Although immigrant Hispanic families must be involved in a process of internal modification to answer the demands of the host society, they too have to insure a sense of continuity with their own home culture and tradition. Thus the family has to regain its social articulation and sense of pertinence and recognition in the mainstream culture of the host society without losing the historical connection with their own ethnic roots. Consequently, immigrant Hispanic families are within two different cultural environments, while they are working out a path from one culture to the other.
As happens with individual immigrant persons, the transition of progressive change of immigrant Hispanic families from one cultural set to the other is possible only through the cumulative interaction between the families and both cultures. Similarly, during the transition from one culture to the other, these immigrant families need to do selective adaptations over and over again, and they also need to undergo processes of differentiation in order to make healthy decisions and choices for their accommodation to the new socioeconomic and cultural context.
The normal changes and stresses (as well as the reactions and disruptions in family patterns that arise as a consequence) bring about a systematic need for these families to restructure, reintegrate, and realign so as to meet the needs of its members before, during, and after the event of migration from one culture to the other. Moreover, where the stresses are extreme and the support systems of the family are insufficient, severe crisis frequently results. In addition, the lack of resolution of these transitional issues and the unresolved transitional conflicts may lead to dysfunction in the family system.
The need for restructuring is particularly important because it is within the family and/or with its support that the individual family members will develop the inner balance necessary to relate to the new culture (that demands adjustment and change) without losing their cultural identity and traditional roots.
Immigrant Hispanic families also experience a shift from an extended family in their homeland that provided a social network and emotional support to a nuclear family. Some immigrant women acquire better status through the opportunities for employment and education and consequently, tend to acculturate faster than men. This specific situation also fosters the opportunity to develop greater independence and husbands become upset by their wives’ ready acceptance of their new gender roles and by the challenge to their patriarchal authority (Espin, 1987).
In addition to the conflicts arising between husband and wife, there are also intergenerational conflicts. In the process of acculturation and the learning of English, Hispanic children in the United States acquire values and attitudes that could be different from those of their parents. The differences between the family’s child-rearing practices and their children’s newly acquired set of values lead to chronic unresolved conflicts within the family. When these intergenerational differences arise, the parents experience alienation from their highly acculturated children, and the children, in turn, experience alienation from their poorly acculturated parents.

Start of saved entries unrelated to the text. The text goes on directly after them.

-- ==== Sys2Proof/Machine/Tile.lean ====
section
/-! DEFINITION. The tile data path: which tile serves a slot, the array edge with the Whisk and the Sieve, the 16
phases of a tile pass, promotion, the add-backs, fall-back, and the periphery (02, 03, 04, 05 R134-R143). -/

namespace Sys2Proof.Machine

/-! ### Sites, pairs and chains -/

/-- Physical column of a logical core column before any remap (08 R189). -/
def physCol (s : State) (l : Nat) : Nat :=
  match s.grade with
  | .g8200 => if l ≤ 11 then l else l + 1
  | .g8170 => if l ≤ 10 then l + 1 else l + 2

/-- Logical columns of a grade: 24 or 22 (00 Table 00.1). -/
def gradeCols (s : State) : Nat := match s.grade with | .g8200 => 24 | .g8170 => 22

/-- The site that carries logical column `l` of a row: column 12 where a remap in force names it (08 R189). -/
def siteOf (s : State) (row l : Nat) : Nat :=
  if mapFind s.remapNow row = some l then row * 25 + 12 else row * 25 + physCol s l

/-- The site a core's logical column had before any remap: its place in unit ids and delta blocks (14 R347). -/
def homeSite (s : State) (site : Nat) : Nat :=
  if site % 25 = 12 then
    match mapFind s.remapNow (site / 25) with
    | some l => site / 25 * 25 + physCol s l
    | none => site
  else site

/-- The logical column of a site's home. -/
def logCol (s : State) (site : Nat) : Nat :=
  ((List.range (gradeCols s)).find? (fun l => physCol s l == homeSite s site % 25)).getD 0

/-- The spare tile wired to a site's pair: tile 16 of the lower-numbered site; that of (10, 11) for column 12 (01 R15). -/
def spareKey (k : Nat) : Nat :=
  let site := k / 32
  let c := site % 25
  let lower := if c < 12 then c - c % 2 else if c = 12 then 10 else c - (c - 13) % 2
  tkey (site / 25 * 25 + lower) 16

/-- The tile that runs a slot's passes: its pair's spare tile while that serves in its place. -/
def physTile (s : State) (k : Nat) : Nat := if (tileAt s k).covered then spareKey k else k

/-- The slot a physical tile runs passes for. -/
def memberOf (s : State) (k : Nat) : Option Nat := if k % 32 = 16 then (tileAt s k).serves else if (tileAt s k).covered then none else some k

/-- A slot is served: its tile, or the spare in its place, is SERVING. -/
def slotServing (s : State) (k : Nat) : Bool := tileState s (physTile s k) == 2

/-- CHAIN_ID and CHAIN_N in force. -/
def chainId (s : State) (k : Nat) : Nat := rdFA s (tileReg (physTile s k) 0) 7 4
def chainN (s : State) (k : Nat) : Nat := rdFA s (tileReg (physTile s k) 0) 10 8

/-- The instance slot a tile slot is placed with. -/
def ownerSlot (s : State) (k : Nat) : Option Nat := (tileAt s k).owner.map (fun o => o.slot)

/-- The members of the chain whose head is `head`, in slot order; a tile with CHAIN_N 0 is alone (02 R51). Tiles of other
instances that use the same CHAIN_ID form chains of their own (DESIGN CHOICE, log 137). -/
def chainMembers (s : State) (site head : Nat) : List Nat :=
  let h := tkey site head
  if chainN s h = 0 then [head]
  else (List.range 16).filter (fun t =>
    ownerSlot s (tkey site t) == ownerSlot s h && chainN s (tkey site t) != 0 && chainId s (tkey site t) == chainId s h)

/-- A core whose members run on stand-in: it has failed, or is under self-test (05 R141, 19 Table 19.6). -/
def coreAway (s : State) (site : Nat) : Bool := (coreAt s site).failed || (coreAt s site).tested

/-- A placed slot of a core that runs its own passes heads its chain: no lower member. -/
def isHead (s : State) (site head : Nat) : Bool :=
  (ownerSlot s (tkey site head)).isSome && !coreAway s site && (chainMembers s site head).head? == some head

/-- The head of the chain a slot is in. -/
def headOf (s : State) (site slot : Nat) : Nat := (chainMembers s site slot).headD slot

/-- The chain check of 02 R52, over the configuration in force. -/
def chainOk (s : State) (site head : Nat) : Bool :=
  let ms := chainMembers s site head
  let h := physTile s (tkey site head)
  ms.length == chainN s (tkey site head) + 1 &&
  ms.all (fun t =>
    let k := physTile s (tkey site t)
    chainN s (tkey site t) == chainN s (tkey site head) &&
    rdA s (tileReg k 0x08) == rdA s (tileReg h 0x08) && rdA s (tileReg k 0x0C) == rdA s (tileReg h 0x0C))

/-- TILE_STATUS.CFG_ERR is 1: the chain is invalid and its runs are not promoted (02 R52). -/
def chainInvalid (s : State) (site head : Nat) : Bool :=
  (chainMembers s site head).any (fun t => rdF s (tileReg (physTile s (tkey site t)) 4) 6 4 == 1)

/-- FB_STATUS.STATE of a slice: 0 ARRAY, 1 granted, 2 refused (04 Table 04.5). -/
def fbState (s : State) (site head : Nat) : Nat := rdF s (sfbSlotReg site head 8) 1 0

def modWork (s : State) (k : Nat) (f : TileWork → TileWork) : State := modTile s k (fun t => { t with work := f t.work })

def workOf (s : State) (k : Nat) : TileWork := (tileAt s k).work

/-! ### Engine time -/

/-- ENG_BUSYn counts the clocks of class n + 1 in units of 16 (05 Table 05.7). -/
def engBusy (s : State) (site cls clocks : Nat) : State :=
  let c := coreAt s site
  let t := mapGet 0 c.busyRem cls + clocks
  let s := setCore s site { c with busyRem := mapPut 0 c.busyRem cls (t % 16) }
  incWrap s (engReg site (0x10 + 4 * (cls - 1))) (t / 16)

/-! ### The frame in work -/

/-- The frame whose pass runs on this part for an instance. -/
def passFlight (s : State) (slot : Nat) : Option Flight :=
  match instOf s slot with
  | some i =>
    match i.passStep with
    | some n => i.flight.find? (fun f => f.msg.step == n)
    | none => none
  | none => none

/-- Step of the frame in work; 0 where there is none. -/
def passStepOf (s : State) (slot : Nat) : W64 :=
  match passFlight s slot with
  | some f => f.msg.step
  | none => 0

def addTally (l r c : Nat) : List TallyRow → List TallyRow
  | [] => [{ layer := l, refused := r, clipped := c }]
  | t :: ts =>
    if t.layer = l then { t with refused := t.refused + r, clipped := t.clipped + c } :: ts
    else if l < t.layer then { layer := l, refused := r, clipped := c } :: t :: ts
    else t :: addTally l r c ts

/-- Change the frame in work of an instance. -/
def modPass (s : State) (slot : Nat) (f : FrameMsg → FrameMsg) : State :=
  modInst s slot (fun i =>
    match i.passStep with
    | some n => { i with flight := i.flight.map (fun x => if x.msg.step == n then { x with msg := f x.msg } else x) }
    | none => i)

/-- The quality tally of the frame in work (04 R108); a refused pass also sets QUALITY_CLIPPED (04 R106). -/
def tally (s : State) (o : Owner) (refused clipped : Nat) : State :=
  if refused = 0 ∧ clipped = 0 then s
  else modPass s o.slot (fun m =>
    { m with tally := addTally o.layer refused clipped m.tally, clipped := m.clipped || refused != 0 })

/-- The sequence of the frame that owns input vector `v` of the pass, in the order of 02 R47. -/
def seqOfVec : List SeqMsg → Nat → Option SeqMsg
  | [], _ => none
  | q :: qs, v => if v < q.inLen then some q else seqOfVec qs (v - q.inLen)

/-- The delta block active on a slice for an input vector: that of the sequence's captured version (12 R299). -/
def activeDelta (s : State) (site : Nat) (o : Owner) (vec : Nat) : Option DeltaBlock :=
  match passFlight s o.slot, instOf s o.slot with
  | some f, some i =>
    match seqOfVec f.msg.seqs vec with
    | some q =>
      if q.version = 0 ∨ rdF s (engReg site 0) 1 1 = 0 then none
      else match mapFind i.vers q.version with
        | some v => v.blocks.find? (fun b => b.site == homeSite s site && b.layer == o.layer)
        | none => none
    | none => none
  | _, _ => none

/-! ### The array edge (03 R74-R79) -/

/-- Bytes of one tile slice in an arrival format (03 R70, R72). -/
def sliceBytes (fmt : Nat) : Nat := if fmt = 1 then 256 else if fmt = 3 then 272 else 512

/-- Widen element `r` of a slice to FP32 (03 R75). An IN_FMT of 4-7 comes into force only where the copy of a member that
was not checked (03 R80) heads a chain later: it is read as MXFP4 (DESIGN CHOICE, log 136). -/
def widenElem (fmt : Nat) (bs : Bytes) (r : Nat) : W32 :=
  if fmt = 0 then fOfInt (sgn 8 (byteAt bs r).toNat)
  else if fmt = 1 then fOfInt (sgn 4 (nibble bs r))
  else if fmt = 2 then toF32 (ofE4m3 (byteAt bs r))
  else toF32 (mxElem (byteAt bs (256 + r / 32)).toNat (nibble bs r))

def widenSlice (fmt : Nat) (bs : Bytes) : List W32 := (List.range 512).map (widenElem fmt bs)

/-- One butterfly stage of a rotation of n rows (03 R82). -/
def whiskStage (half : Nat) (v : List W32) : List W32 :=
  (List.range v.length).map (fun i =>
    if i / half % 2 = 0 then fAdd (v.getD i 0) (v.getD (i + half) 0) else fSub (v.getD (i - half) 0) (v.getD i 0))

def whiskStages : Nat → Nat → List W32 → List W32
  | _, 0, v => v
  | half, m + 1, v => whiskStages (2 * half) m (whiskStage half v)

In an effort to cope with these differences, the parents attempt to restrict the process of acculturation in their children. However, such attempts could either (a) further alienate the youngsters from family interactions and the values of the parents’ culture, precipitating a rejection of the parental lifestyle and a fuller adherence to the behavior characteristics of the host culture; or (b) some become marginalized–belonging to neither group–and eventually may become outcasts.

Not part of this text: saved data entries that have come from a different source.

/-- Engine clocks: ceil(E / 256) for the entries of each tile (05 Table 05.3). -/
def deltaClocks (b : DeltaBlock) (ms : List Nat) : Nat :=
  (ms.map (fun t => ceilDiv (b.entries.filter (fun e => e.slot == t)).length 256)).sum

/-- The staged entries of the item, in delta staging from its first byte on, as far as the region reaches. -/
def deltaRange (b : DeltaBlock) (ms : List Nat) : Nat × Nat :=
  (deltaRegion, Nat.min 0x10000 (4 * (b.entries.filter (fun e => ms.contains e.slot)).length))

def deltaRun (s : State) (site head : Nat) : State :=
  if deltaReady s site head && !higherReady s site 4 then
    let ms := chainMembers s site head
    let h := tkey site head
    match sliceOwner s site head with
    | none => s
    | some o =>
      match activeDelta s site o (workOf s h).vec with
      | none => clearDeltaDue site ms s
      | some b =>
        let s8d := (workOf s h).s8d
        let ver := activeVersion s o (workOf s h).vec
        if objLost s ver then failPass s o.slot stCollFailed else
        let t := tileAt s h
        let s := if deltaShared t ver then s else engBusy s site 4 (deltaClocks b ms)
        let s := modTile s h (fun t => { t with deltaShare := some (ver, deltaLeft t ver) })
        sliceItem s site o.slot [deltaRange b ms] (fun s =>
          clearDeltaDue site ms (wideAddCount s site head (deltaTerm b s8d ms (deltaX s site))))
  else s

/-! ### COLUMN_CLOSE -/

/-- After the last promotion and every add-back (02 R41, R55, 04 R95). -/
def closable (s : State) (site head : Nat) : Bool :=
  isHead s site head && (workOf s (tkey site head)).promoted &&
  (chainMembers s site head).all (fun t => !(workOf s (tkey site t)).sieveDue && !(workOf s (tkey site t)).deltaDue)

/-- The configuration words a capture keeps of a member's tile: its register block in force. TILE_ROTPOS is kept as each
pass ran (`TileWork.rot`). -/
def captureRegs (s : State) (k : Nat) : SMap W32 :=
  ((List.range 0x300).filter (fun i => i != 6)).filterMap (fun i =>
    let o := tileReg k (4 * i)
    let v := if (regDesc o).any (fun d => d.staged) then rdA s o else rd s o
    if v = regReset o then none else some (o, v))

/-- The column close fills the capture of this chain (04 R109). -/
def closeCapture (s : State) (site head : Nat) (outs : List W16) : State :=
  match (coreAt s site).capture with
  | some c =>
    if sameCapture c head (workOf s (tkey site head)).vec then
      let t := tileAt s (tkey site head)
      modCore s site (fun x => { x with capture := some { c with
        work := c.members.map (fun m => workOf s (tkey site m))
        wides := (List.range 512).map (wideAt t)
        outs := outs
        closed := true
        regs := (c.members.map (fun m => captureRegs s (physTile s (tkey site m)))).flatten } })
    else s
  | none => s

The differential rates of acculturation across generations of family members not only have impact on the nuclear but also on the extended family members as well. For immigrant Hispanic grandparents the exposure to stressors such as loss of country, in some cases loss of status, as well as failure to adjust to the new environment due to the lack of knowledge of the language and United States ways, result in anxiety, depression, withdrawal, despair, meaninglessness, anomie, and loss of a sense of purpose in life (Szapocznik & D. Santisteban, 1977).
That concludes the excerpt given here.